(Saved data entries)
------------------------

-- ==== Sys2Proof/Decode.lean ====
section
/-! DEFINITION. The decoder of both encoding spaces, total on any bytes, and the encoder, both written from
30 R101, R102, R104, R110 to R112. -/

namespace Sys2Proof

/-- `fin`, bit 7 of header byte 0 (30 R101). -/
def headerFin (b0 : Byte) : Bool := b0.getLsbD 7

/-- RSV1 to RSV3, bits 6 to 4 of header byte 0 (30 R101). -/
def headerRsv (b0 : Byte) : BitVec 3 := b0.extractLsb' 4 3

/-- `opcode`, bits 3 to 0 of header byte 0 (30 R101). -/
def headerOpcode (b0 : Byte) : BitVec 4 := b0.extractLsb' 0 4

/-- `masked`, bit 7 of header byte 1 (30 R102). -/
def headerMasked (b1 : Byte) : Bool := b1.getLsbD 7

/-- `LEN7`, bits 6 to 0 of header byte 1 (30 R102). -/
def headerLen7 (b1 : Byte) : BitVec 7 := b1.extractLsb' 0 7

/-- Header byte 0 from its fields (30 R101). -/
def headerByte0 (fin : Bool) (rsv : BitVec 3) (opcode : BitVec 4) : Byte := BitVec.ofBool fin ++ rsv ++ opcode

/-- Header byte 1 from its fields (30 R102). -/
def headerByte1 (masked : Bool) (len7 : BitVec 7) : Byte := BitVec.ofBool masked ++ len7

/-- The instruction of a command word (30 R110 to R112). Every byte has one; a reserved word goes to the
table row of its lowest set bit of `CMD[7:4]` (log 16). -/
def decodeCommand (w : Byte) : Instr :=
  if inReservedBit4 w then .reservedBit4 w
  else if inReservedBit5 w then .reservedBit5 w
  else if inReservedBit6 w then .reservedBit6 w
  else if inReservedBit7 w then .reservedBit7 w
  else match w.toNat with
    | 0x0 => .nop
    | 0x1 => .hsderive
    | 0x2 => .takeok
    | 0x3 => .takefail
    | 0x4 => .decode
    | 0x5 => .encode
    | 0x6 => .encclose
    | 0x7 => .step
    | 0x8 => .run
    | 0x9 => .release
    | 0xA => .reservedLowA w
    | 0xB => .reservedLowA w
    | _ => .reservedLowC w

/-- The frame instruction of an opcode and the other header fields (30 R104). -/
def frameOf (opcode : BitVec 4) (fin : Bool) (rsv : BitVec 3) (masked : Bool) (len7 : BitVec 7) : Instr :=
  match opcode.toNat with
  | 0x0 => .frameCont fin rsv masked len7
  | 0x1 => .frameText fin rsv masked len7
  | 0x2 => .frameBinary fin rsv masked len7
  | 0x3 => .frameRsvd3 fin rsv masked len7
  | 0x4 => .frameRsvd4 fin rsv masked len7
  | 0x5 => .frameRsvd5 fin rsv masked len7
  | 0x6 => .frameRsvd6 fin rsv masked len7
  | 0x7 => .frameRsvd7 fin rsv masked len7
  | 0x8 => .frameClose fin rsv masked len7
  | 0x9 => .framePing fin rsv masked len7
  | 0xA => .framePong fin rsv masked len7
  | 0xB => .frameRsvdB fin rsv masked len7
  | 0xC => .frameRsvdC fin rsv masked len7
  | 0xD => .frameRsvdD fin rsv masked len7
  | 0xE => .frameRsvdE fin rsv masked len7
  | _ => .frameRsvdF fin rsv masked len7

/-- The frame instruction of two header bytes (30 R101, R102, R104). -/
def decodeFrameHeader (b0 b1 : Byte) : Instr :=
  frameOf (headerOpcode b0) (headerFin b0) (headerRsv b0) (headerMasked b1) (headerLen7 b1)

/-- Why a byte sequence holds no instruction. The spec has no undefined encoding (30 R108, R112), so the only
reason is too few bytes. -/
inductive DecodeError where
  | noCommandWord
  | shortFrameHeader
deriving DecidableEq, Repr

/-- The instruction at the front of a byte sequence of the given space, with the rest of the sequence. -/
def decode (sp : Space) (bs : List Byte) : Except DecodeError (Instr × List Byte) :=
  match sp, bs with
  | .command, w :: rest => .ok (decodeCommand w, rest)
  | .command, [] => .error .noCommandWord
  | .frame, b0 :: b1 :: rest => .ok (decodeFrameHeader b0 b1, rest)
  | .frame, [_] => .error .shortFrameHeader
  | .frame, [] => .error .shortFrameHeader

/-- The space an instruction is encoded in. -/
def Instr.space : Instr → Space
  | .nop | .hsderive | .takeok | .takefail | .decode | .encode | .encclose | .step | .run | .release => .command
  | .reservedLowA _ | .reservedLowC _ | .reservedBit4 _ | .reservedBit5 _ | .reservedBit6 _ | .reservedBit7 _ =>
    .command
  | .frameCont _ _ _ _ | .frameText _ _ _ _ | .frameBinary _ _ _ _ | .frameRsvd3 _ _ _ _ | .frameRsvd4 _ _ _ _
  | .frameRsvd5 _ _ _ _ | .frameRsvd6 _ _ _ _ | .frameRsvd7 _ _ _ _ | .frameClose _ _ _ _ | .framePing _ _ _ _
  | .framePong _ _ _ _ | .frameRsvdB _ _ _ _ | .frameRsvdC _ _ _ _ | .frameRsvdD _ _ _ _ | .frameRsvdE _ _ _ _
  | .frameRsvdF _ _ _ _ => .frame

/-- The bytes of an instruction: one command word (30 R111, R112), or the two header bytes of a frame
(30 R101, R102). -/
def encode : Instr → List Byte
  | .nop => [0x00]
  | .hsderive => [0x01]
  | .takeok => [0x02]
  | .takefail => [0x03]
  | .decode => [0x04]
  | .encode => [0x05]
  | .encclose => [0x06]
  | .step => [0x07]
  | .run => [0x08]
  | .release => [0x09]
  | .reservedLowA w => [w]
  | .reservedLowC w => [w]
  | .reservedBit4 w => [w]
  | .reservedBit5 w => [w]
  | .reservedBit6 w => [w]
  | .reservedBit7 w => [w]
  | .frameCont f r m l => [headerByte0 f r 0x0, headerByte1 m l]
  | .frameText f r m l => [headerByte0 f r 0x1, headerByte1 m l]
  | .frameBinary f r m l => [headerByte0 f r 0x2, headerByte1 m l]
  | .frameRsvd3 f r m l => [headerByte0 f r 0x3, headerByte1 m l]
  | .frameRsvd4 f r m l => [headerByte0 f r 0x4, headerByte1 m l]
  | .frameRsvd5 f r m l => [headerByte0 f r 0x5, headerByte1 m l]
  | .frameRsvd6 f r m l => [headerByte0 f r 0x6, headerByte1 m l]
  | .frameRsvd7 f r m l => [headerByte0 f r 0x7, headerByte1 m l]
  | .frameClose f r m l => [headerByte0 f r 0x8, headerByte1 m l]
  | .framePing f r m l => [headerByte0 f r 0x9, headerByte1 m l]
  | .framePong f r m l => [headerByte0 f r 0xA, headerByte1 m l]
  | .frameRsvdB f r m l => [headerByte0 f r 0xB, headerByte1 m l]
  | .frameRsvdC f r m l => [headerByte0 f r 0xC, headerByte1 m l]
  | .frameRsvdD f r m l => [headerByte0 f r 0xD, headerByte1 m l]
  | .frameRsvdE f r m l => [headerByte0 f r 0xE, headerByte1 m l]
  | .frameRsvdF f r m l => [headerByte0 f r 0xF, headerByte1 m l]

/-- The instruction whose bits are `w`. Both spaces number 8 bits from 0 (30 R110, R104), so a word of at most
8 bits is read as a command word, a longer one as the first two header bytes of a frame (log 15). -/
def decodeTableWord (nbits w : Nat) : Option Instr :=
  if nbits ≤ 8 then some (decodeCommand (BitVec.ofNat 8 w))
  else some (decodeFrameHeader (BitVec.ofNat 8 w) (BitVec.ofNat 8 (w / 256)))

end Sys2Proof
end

------------------------

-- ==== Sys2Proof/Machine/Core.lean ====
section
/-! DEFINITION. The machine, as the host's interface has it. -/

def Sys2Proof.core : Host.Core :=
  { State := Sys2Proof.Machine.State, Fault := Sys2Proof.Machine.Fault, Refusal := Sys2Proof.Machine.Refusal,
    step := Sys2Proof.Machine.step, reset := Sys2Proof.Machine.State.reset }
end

------------------------

__Work to be completed__
Go through the entries. Report every line that contains the word "spaces".

__Response for this exercise__
/-! DEFINITION. The decoder of both encoding spaces, total on any bytes, and the encoder, both written from
/-- The instruction whose bits are `w`. Both spaces number 8 bits from 0 (30 R110, R104), so a word of at most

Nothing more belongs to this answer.